Ich möchte für Freunde Dateien online stellen. Jeder hat seinen eigenen Unterordner.
Im Hauptordner liegen alle Dateien (zugriff nur ich).
Nun möchte ich ähnlich wie bei Windows nur auf die Dateien im Hauptordner verweisen.
1. um Speicherplatz zu sparen
2. um entspechende Dateien nur 1 x ändern zu müssen
3. Nicht alle Nutzer sollen alle Daten sehen.
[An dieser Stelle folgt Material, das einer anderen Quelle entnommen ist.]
-- ==== Sys2Proof/Machine/Blocks/Ddr.lean ====
section
/-!
DEFINITION. State of the twelve DDR4 controllers and of device memory (DDR4 memory controllers, R369 to R389).
-/

namespace Sys2Proof.Machine

/-- DDR_STATUS.STATE -/
inductive DdrSt where
  | reset | training | active | powerDown | selfRefresh | isolated | trainFailed
  deriving DecidableEq, Repr

/-- A queued read of one line. -/
structure DdrRead where
  line : Nat
  who : Requester
  secure : Bool := false
  /-- entry order of the controller -/
  ord : Nat := 0
  /-- the merge read of a partial write (R374) -/
  merge : Bool := false
  /-- the line was poisoned when the read was issued -/
  poison : Bool := false
  deriving DecidableEq, Repr

/-- A write-queue entry: byte offsets with their new bytes, and whether its merge read is outstanding (R374). -/
structure DdrWrite where
  line : Nat
  bytes : List (Nat × Byte)
  merge : Bool := false
  who : Requester
  secure : Bool := false
  ord : Nat := 0
  /-- re-issues made after a write CRC error -/
  retries : Nat := 0
  /-- retries exhausted: stays queued until the isolation -/
  stuck : Bool := false
  /-- reads waiting for the merge: they are forwarded then -/
  waiters : List DdrRead := []
  deriving DecidableEq, Repr

/-- One entry of the error log (R381). -/
structure DdrLog where
  stamp : Nat := 0
  addr : Nat := 0
  detail : Nat := 0
  kind : Nat := 0
  symbols : Nat := 0
  secure : Bool := false
  req : Nat := 0
  syndrome : Nat := 0
  deriving DecidableEq, Repr

/-- One channel. -/
structure DdrChan where
  st : DdrSt := .reset
  ref2x : Bool := false
  cfgBusy : Bool := false
  tempHigh : Bool := false
  drain : Bool := false
  /-- the drain was entered for lack of reads -/
  drainIdle : Bool := false
  wmHigh : Nat := 48
  wmLow : Nat := 16
  pdIdle : Nat := 8
  srIdle : Nat := 0
  wcrcRetry : Nat := 4
  periodH : Nat := 24
  scrubOn : Bool := true
  scrubLine : Nat := 0
  scrubLast : Nat := 0
  ce : Nat := 0
  ue : Nat := 0
  caPar : Nat := 0
  wcrc : Nat := 0
  postponed : Nat := 0
  postMax : Nat := 0
  forwards : Nat := 0
  poisoned : Nat := 0
  discarded : Nat := 0
  devCe : Tbl Nat := []
  trainResult : Nat := 0
  trainStep : Nat := 0
  trainDevice : Nat := 0
  trainUs : Nat := 0
  elogWr : Nat := 0
  elog : Tbl DdrLog := []
  reads : List DdrRead := []
  writes : List DdrWrite := []
  /-- reads issued and not yet decoded, oldest first -/
  flight : List DdrRead := []
  ord : Nat := 0
  /-- rotating pointer over the 16 banks -/
  bankPtr : Nat := 0
  openRow : Tbl (Option Nat) := []
  /-- picks of the open row before an older request to another row, in a row, per bank (R375) -/
  rowHits : Tbl Nat := []
  /-- the commands kept for replay: their lines and kinds (1 read, 2 write), newest first, at most 32 -/
  replay : List (Nat × Nat) := []
  /-- a refresh is due and may no longer be postponed -/
  refDue : Bool := false
  zqDue : Bool := false
  lastRef : Nat := 0
  lastUse : Nat := 0
  /-- poisoned lines, by channel-local line number -/
  poison : List Nat := []
  deriving DecidableEq, Repr

/-- The memory system: the channels and the bytes of device memory by device address. -/
structure DdrState where
  ch : Tbl DdrChan := []
  mem : Mem := []
  deriving DecidableEq, Repr

end Sys2Proof.Machine
end

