-- ==== Sys2Proof/Machine/Blocks/Scene.lean ====
section
/-!
DEFINITION. State of the scene memories (Attention, scene memory and spilling, R159 to R168).
-/

namespace Sys2Proof.Machine

/-- Entry states of a page table (R162). -/
inductive PageSt where
  | free | valid | lost
  deriving DecidableEq, Repr

/-- A page-table entry (R162) with the page's contents. -/
structure ScenePage where
  seq : Nat := 0
  st : PageSt := .free
  tier : Nat := 0
  place : Nat := 0
  addr : Nat := 0
  /-- FP32 score -/
  score : Nat := 0
  stamp : Nat := 0
  reads : Nat := 0
  /-- the keys and values, token by token -/
  data : List Byte := []
  deriving DecidableEq, Repr

/-- A prefetch copy of a reader: the reader's operator, the page number, and whether the copy is complete (R167). -/
structure Prefetch where
  reader : Nat
  seq : Nat
  ready : Bool
  deriving DecidableEq, Repr

/-- One scene memory with the parameters of its MEM_APPEND operator. -/
structure SceneMem where
  declared : Bool := false
  tensor : Nat := 0
  writer : Nat := 0
  scorer : Nat := 0
  readers : List Nat := []
  secure : Bool := false
  pageLog2 : Nat := 0
  lookahead : Nat := 0
  /-- windows that the placement reserved at load (R163, R169) -/
  reserved : Nat := 0
  protect : Nat := 0
  quota : List Nat := [0, 0, 0, 0]
  decay : Nat := 0
  init : Nat := 0
  /-- LOOKAHEAD, DECAY and INIT_SCORE of a patch, taken at the append operator's next firing (R168) -/
  nextPar : Option (Nat × Nat × Nat) := none
  /-- device address of the page-table buffer -/
  tableAt : Nat := 0
  /-- the committed page table -/
  pages : List ScenePage := []
  nextSeq : Nat := 0
  /-- pages still to copy and copies made, per reader -/
  prefetch : List Prefetch := []
  /-- pages a reader's firing in progress has taken from its windows: reader and PAGE_SEQ -/
  taken : List (Nat × Nat) := []
  evict : Nat := 0
  pfStall : Nat := 0
  clears : Nat := 0
  deriving DecidableEq, Repr

end Sys2Proof.Machine
end

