-- ==== Sys2Proof/Machine/Sense.lean ====
section
/-!
DEFINITION. Sensor intake: CSI-2 packets, Ethernet sensor flows, stalls and links (R221 to R231, R309, R348).
-/

namespace Sys2Proof.Machine

open Host (Outcome)

/-! ### CSI-2 (R223 to R225) -/

/-- Channels of a CSI data type: 2 for YUV422, 3 for RGB888, 1 for RAW. -/
def dtChannels (dt : Nat) : Nat := if dt = 0x1E then 2 else if dt = 0x24 then 3 else 1

/-- Bits of a pixel value. -/
def dtBits (dt : Nat) : Nat :=
  match dt with
  | 0x2B => 10
  | 0x2C => 12
  | 0x2D => 14
  | 0x2E => 16
  | _ => 8

/-- The stored bytes of a pixel value (R224). -/
def pixelBytes (pixFmt dt v : Nat) : List Byte :=
  let b := dtBits dt
  let p := v % 2 ^ b
  match pixFmt with
  | 0 => leBytes 1 (uenc 8 ((p / 2 ^ (b - 8) : Nat) - 128 : Int))
  | 1 => leBytes 2 (fp16.encode (FVal.ofInt p)).1
  | _ => leBytes 4 (toF32 (FVal.ofInt p))

/-- A CSI port. -/
def csi (p : Nat) (s : State) : CsiPort := tget {} p s.sense.csi

/-- Change a CSI port. -/
def modCsi (p : Nat) (f : CsiPort → CsiPort) (s : State) : State :=
  { s with sense := { s.sense with csi := tmod {} p f s.sense.csi } }

/-- Streams of a CSI port that `f` selects. -/
def csiStreams (p : Nat) (f : SensStream → Bool) (s : State) : List Nat :=
  (declaredSens s).filter (fun n => !(sens n s).eth && (sens n s).port == p && f (sens n s))

/-- The sample being received on a stream. -/
def current (n : Nat) (s : State) : Option Sample := (sens n s).entries.find? (fun p => p.seq == (sens n s).last)

/-- A Frame Start on a stream (R225, R228): a sample in progress is discarded, a new one begins. -/
def csiStart (n : Nat) (s : State) : State :=
  let s1 := if (sens n s).inFrame ∧ !(sens n s).noEntry then discardSample n (sens n s).last s else s
  (beginSample n (stamp (sensDie (sens n s)) s) s1).2

/-- A line of a stream's frame: its pixels are stored; a wrong CRC or pixel count spoils the frame. -/
def csiLine (n dt : Nat) (px : List Nat) (crcOk : Bool) (s : State) : State :=
  let x := sens n s
  if !x.inFrame then s
  else
    let bad := !crcOk || decide (px.length ≠ x.width * dtChannels dt)
    modSens n (fun y => { y with
      bad := y.bad || bad
      entries := y.entries.map (fun p =>
        if p.seq = y.last ∧ !p.complete then { p with data := p.data ++ px.flatMap (pixelBytes y.pixFmt dt), count := p.count + 1 }
        else p) }) s

/-- A Frame End on a stream: the sample is complete, or discarded when it is spoilt or its lines differ from HEIGHT. -/
def csiEnd (n : Nat) (s : State) : State :=
  let x := sens n s
  if !x.inFrame then s
  else if x.noEntry then modSens n (fun y => { y with inFrame := false, noEntry := false, bad := false }) s
  else
    match current n s with
    | none => s
    | some p => if x.bad ∨ p.count ≠ x.height then discardSample n p.seq s else completeSample n p p.data s

/-- What a packet does to the streams of its port. -/
def csiPacket (p : Nat) (k : CsiPacket) (s : State) : State :=
  match k with
  | .frameStart vc => (csiStreams p (fun x => x.vc == vc) s).foldl (fun a n => csiStart n a) s
  | .frameEnd vc => (csiStreams p (fun x => x.vc == vc) s).foldl (fun a n => csiEnd n a) s
  | .lineSync _ => s
  | .long vc dt px ok =>
    match csiStreams p (fun x => x.vc == vc && x.dt == dt) s with
    | [] => if dt = 0x12 then s else modCsi p (fun c => { c with unmatched := satAdd 16 c.unmatched 1 }) s
    | ns => ns.foldl (fun a n => csiLine n dt px ok a) s
  | .badHeader =>
    let s1 := latch (srcCsi p 1) p s
    match csiStreams p (fun x => x.inFrame) s with
    | [] => modCsi p (fun c => { c with unmatched := satAdd 16 c.unmatched 1 }) s1
    | ns => ns.foldl (fun a n => modSens n (fun y => { y with bad := true }) a) s1

/-- CSI_PACKET_RX (R225): `corrected` tells of a header with a corrected bit error. An isolated port receives nothing. -/
def csiPacketRx (p : Nat) (corrected : Bool) (k : CsiPacket) (s : State) : State :=
  if isIso (0x20 + p) s ∨ !dieUp (p / 4) s then s
  else
    let s1 := modCsi p (fun c => { c with link := true, seenAt := s.time.now
                                          eccCorr := if corrected then satAdd 16 c.eccCorr 1 else c.eccCorr }) s
    csiPacket p k s1

def execCsiPacketRx (t port : Nat) (corrected : Bool) (pkt : CsiPacket) (s : State) : Outcome State Fault Refusal :=
  .next (csiPacketRx port corrected pkt (advanceTo t s))

/-- CSI_LINK_LOST (R223): no high-speed traffic for 1 ms. -/
def csiLinkLost (p : Nat) (s : State) : State :=
  if (csi p s).link ∧ (csi p s).seenAt + 1000000 ≤ s.time.now then modCsi p (fun c => { c with link := false }) s else s

def execCsiLinkLost (t port : Nat) (s : State) : Outcome State Fault Refusal := .next (csiLinkLost port (advanceTo t s))

/-! ### Ethernet flows (R226, R227) -/

/-- The UDP payload a frame carries for a match mode, with its destination port; `frag` tells of a first fragment. -/
structure UdpPart where
  dport : Nat
  payload : List Byte
  frag : Bool
  deriving DecidableEq, Repr

/-- UDP over IPv4 without options; later fragments carry no ports and match nothing. -/
def udp4 (f : EthFrame) : Option UdpPart :=
  let b := f.payload
  let fr := beVal (slice b 6 2)
  if f.etherType ≠ 0x0800 ∨ (b.headD 0#8).toNat ≠ 0x45 ∨ fieldLe b 9 1 ≠ 17 ∨ fr % 8192 ≠ 0 then none
  else some ⟨beVal (slice b 22 2), slice b 28 (beVal (slice b 24 2) - 8), bit fr 13⟩

/-- UDP over IPv6 without extension headers. -/
def udp6 (f : EthFrame) : Option UdpPart :=
  let b := f.payload
  if f.etherType ≠ 0x86DD ∨ (b.headD 0#8).toNat / 16 ≠ 6 ∨ fieldLe b 6 1 ≠ 17 then none
  else some ⟨beVal (slice b 42 2), slice b 48 (beVal (slice b 44 2) - 8), false⟩

/-- The payload a flow matches in a frame: none when it does not match; `true` when it is a fragment to discard. -/
def flowMatch (x : SensStream) (f : EthFrame) : Option (List Byte × Bool) :=
  let vlanOk := if x.tagged then f.vlan.map (· % 4096) == some x.vid else f.vlan.isNone
  if !vlanOk then none
  else
    match x.match_ with
    | 0 => if f.etherType = x.matchVal then some (f.payload, false) else none
    | m =>
      match (if m = 1 then udp4 f else udp6 f) with
      | none => none
      | some u => if u.dport = x.matchVal then some (u.payload, u.frag) else none

/-- A coordinate of a point: stored value × PT_SCALE, rounded once to FP32. -/
def pointCoord (x : SensStream) (pt : List Byte) (o : Nat) : Nat :=
  match x.ptFmt with
  | 0 => toF32 ((FVal.ofInt (sext 16 (fieldLe pt o 2))).mul (f32 x.ptScale))
  | 1 => toF32 ((FVal.ofInt (sext 32 (fieldLe pt o 4))).mul (f32 x.ptScale))
  | _ => toF32 ((f32 (fieldLe pt o 4)).mul (f32 x.ptScale))

/-- The column of a point: x, y, z and t in seconds. -/
def pointColumn (x : SensStream) (pt : List Byte) : List Byte :=
  let t := if x.tOff = 0xFF then 0 else toF32 (fp32.div (FVal.ofInt (sext 32 (fieldLe pt x.tOff 4))) (FVal.ofInt 1000000000))
  leBytes 4 (pointCoord x pt x.xOff) ++ leBytes 4 (pointCoord x pt x.yOff) ++ leBytes 4 (pointCoord x pt x.zOff) ++ leBytes 4 t

/-- The points of a payload: from SKIP, PT_STRIDE bytes each, at most POINTS_MAX, none past the end. -/
def pointsOf (x : SensStream) (payload : List Byte) : List (List Byte) :=
  let n := if x.ptStride = 0 then 0 else min x.pointsMax ((payload.length - x.skip) / x.ptStride)
  (List.range n).map (fun i => slice payload (x.skip + i * x.ptStride) x.ptStride)

/-- A sample with its points extracted (R227). An intensity of 0 is 0x80; it stands without I_OFF and beyond the points read
(assumption 168). -/
def withPoints (x : SensStream) (payload : List Byte) (p : Sample) : Sample :=
  if !x.pointsOn then { p with data := payload, count := payload.length }
  else
    let ps := pointsOf x payload
    let pad := x.pointsMax - ps.length
    { p with
      data := payload, nPoints := ps.length, count := ps.length
      points := ps.flatMap (pointColumn x) ++ zeroBytes (16 * pad)
      intensity := if x.intensityOn then
          ps.map (fun q => if x.iOff = 0xFF then BitVec.ofNat 8 128 else BitVec.ofNat 8 (fieldLe q x.iOff 1 + 128)) ++ List.replicate pad 128#8
        else [] }

/-- A frame that matches a flow is one sample, complete at arrival; a payload beyond MAX_LEN is cut and counted. -/
def flowSample (n st : Nat) (full : List Byte) (s : State) : State :=
  let x := sens n s
  let payload := full.take x.width
  let s0 := if x.width < full.length then modSens n (fun y => { y with err := satAdd 16 y.err 1 }) s else s
  match beginSample n st s0 with
  | (none, s1) => modSens n (fun y => { y with inFrame := false, noEntry := false }) s1
  | (some p, s1) =>
    let q := withPoints x payload p
    let s2 := modSens n (fun y => { y with entries := y.entries.map (fun z => if z.seq = q.seq then q else z) }) s1
    completeSample n q payload s2

/-- The frame belongs to the time agent, or to the partner protocol (R308, R460). -/
def ownFrame (f : EthFrame) : Bool := f.etherType == 0x88F7 || f.etherType == 0x88B6

/-- ETH_FRAME_RX (R226, R309, R453): a frame with an FCS error or above 9,216 bytes is discarded at the MAC; a matching
sensor flow takes it; the agent's and the partner's frames have rows of their own; the host gets the rest. -/
def ethFrameRx (e : Nat) (f : EthFrame) (s : State) : State :=
  if !ethUp e s ∨ !f.fcsOk ∨ 9216 < (ethBytes f).length then s
  else
    let st := ingressStamp e s
    let cand := (declaredSens s).filter (fun n =>
      (sens n s).eth && (sens n s).port == e && (flowMatch (sens n s) f).isSome)
    match cand with
    | n :: _ =>
      match flowMatch (sens n s) f with
      | some (_, true) => modSens n (fun y => { y with err := satAdd 16 y.err 1 }) s
      | some (pl, false) => flowSample n st pl s
      | none => s
    | [] => if ownFrame f then s else hostRx e f s

def execEthFrameRx (t port : Nat) (frame : EthFrame) (s : State) : Outcome State Fault Refusal :=
  .next (ethFrameRx port frame (advanceTo t s))

/-- STREAM_STALL (R230): no complete sample for 3 × PERIOD_US. -/
def streamStall (n : Nat) (s : State) : State :=
  let x := sens n s
  if x.declared ∧ !x.stall ∧ x.compAt + 3 * x.periodUs * 1000 ≤ s.time.now then
    latch (sensDie x * 0x400 + 0x100 + n) n (modSens n (fun y => { y with stall := true }) s)
  else s

def execStreamStall (t stream : Nat) (s : State) : Outcome State Fault Refusal := .next (streamStall stream (advanceTo t s))

/-- ETH_LINK_DOWN (R348): the port's link-down source. -/
def ethLinkDown (e : Nat) (s : State) : State :=
  if (eport e s).link then latch (srcEth e 0) 0 (modEth e (fun p => { p with link := false }) s) else s

def execEthLinkDown (t port : Nat) (s : State) : Outcome State Fault Refusal := .next (ethLinkDown port (advanceTo t s))

/-- ETH_LINK_UP (R309): the port stamps and classifies frames again, at 25GBASE-R or 10GBASE-R. -/
def ethLinkUp (e : Nat) (fast : Bool) (s : State) : State :=
  if isIso (0x28 + e) s ∨ !dieUp (e / 2) s then s else modEth e (fun p => { p with link := true, fast := fast }) s

def execEthLinkUp (t port : Nat) (fast : Bool) (s : State) : Outcome State Fault Refusal :=
  .next (ethLinkUp port fast (advanceTo t s))

end Sys2Proof.Machine
end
leider habe ich bis jetzt keine Ahnung wie & ob sich das ohne großen Aufwand einrichten lässt. Hat bitte jemand eine Tip(p) für mich.

Danke hondocrx


----------



## sheel (16. Oktober 2015)

Hi

ist das Problem die Zugriffsbeschränkung, das "Spiegeln" in die Unterordner, oder beides?
Existiert schon irgendein Accountsystem oÄ.?
Gibt es PHP etc.?
Was bedeutet "ähnlich wie bei Windows"?
Wieviel Zugriff hast du auf den Server? FTP, SSH...?


----------